**What you need to do**. Going line by line through the records below, count those containing the word "startedOp", then give only the count.

**Records to use**.
Segment Open

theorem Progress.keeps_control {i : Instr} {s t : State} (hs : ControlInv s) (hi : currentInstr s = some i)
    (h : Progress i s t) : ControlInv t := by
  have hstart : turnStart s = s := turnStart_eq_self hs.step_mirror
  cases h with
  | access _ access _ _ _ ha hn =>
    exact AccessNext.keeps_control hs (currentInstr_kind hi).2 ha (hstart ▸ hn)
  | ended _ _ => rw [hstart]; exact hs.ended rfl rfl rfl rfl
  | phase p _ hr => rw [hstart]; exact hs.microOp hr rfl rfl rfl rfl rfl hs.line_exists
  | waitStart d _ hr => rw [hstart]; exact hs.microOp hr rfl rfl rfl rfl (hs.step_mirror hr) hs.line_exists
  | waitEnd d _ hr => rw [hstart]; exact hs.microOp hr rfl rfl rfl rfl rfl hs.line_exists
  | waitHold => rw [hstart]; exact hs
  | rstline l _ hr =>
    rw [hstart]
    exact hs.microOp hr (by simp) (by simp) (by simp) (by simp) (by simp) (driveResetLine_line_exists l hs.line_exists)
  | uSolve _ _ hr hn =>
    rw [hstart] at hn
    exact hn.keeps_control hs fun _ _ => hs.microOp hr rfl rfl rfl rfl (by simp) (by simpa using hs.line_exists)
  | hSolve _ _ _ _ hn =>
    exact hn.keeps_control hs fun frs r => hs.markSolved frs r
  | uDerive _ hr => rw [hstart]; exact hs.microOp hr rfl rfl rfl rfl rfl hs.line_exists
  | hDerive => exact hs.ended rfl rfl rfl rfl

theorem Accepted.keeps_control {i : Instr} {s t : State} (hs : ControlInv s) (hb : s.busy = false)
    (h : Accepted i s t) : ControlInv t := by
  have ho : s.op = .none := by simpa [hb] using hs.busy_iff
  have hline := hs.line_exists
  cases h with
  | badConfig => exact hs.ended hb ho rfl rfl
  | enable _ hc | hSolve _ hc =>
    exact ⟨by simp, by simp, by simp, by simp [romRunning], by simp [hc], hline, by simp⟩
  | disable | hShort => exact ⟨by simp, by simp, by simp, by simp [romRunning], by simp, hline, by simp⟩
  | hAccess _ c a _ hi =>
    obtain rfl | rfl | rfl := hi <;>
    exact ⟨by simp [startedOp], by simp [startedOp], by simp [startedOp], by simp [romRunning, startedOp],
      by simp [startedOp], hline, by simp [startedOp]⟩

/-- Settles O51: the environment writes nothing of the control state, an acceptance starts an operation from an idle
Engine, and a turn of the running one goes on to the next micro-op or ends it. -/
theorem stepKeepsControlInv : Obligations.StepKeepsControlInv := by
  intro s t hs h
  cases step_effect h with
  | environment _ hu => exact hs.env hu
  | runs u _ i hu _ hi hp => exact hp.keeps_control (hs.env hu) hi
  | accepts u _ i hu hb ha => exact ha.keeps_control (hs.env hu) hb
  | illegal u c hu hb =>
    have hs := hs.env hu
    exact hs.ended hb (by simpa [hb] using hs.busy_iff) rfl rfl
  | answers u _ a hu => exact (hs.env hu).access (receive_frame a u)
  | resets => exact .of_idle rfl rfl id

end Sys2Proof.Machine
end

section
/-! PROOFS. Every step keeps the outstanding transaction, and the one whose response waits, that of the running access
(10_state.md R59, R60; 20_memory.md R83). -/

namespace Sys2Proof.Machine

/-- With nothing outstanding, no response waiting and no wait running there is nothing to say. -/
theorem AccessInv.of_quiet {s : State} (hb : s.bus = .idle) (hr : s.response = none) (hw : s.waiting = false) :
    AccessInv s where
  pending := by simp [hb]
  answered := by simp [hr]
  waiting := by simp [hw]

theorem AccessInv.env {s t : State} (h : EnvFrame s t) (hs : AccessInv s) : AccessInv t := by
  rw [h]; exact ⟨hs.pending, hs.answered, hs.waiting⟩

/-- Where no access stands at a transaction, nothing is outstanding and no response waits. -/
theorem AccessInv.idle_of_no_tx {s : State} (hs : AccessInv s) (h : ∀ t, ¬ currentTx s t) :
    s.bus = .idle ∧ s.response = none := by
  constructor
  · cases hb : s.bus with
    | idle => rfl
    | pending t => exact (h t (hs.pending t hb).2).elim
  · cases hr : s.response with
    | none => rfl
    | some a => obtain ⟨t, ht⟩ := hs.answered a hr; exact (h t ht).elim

Segment Closed

**Task output**. 2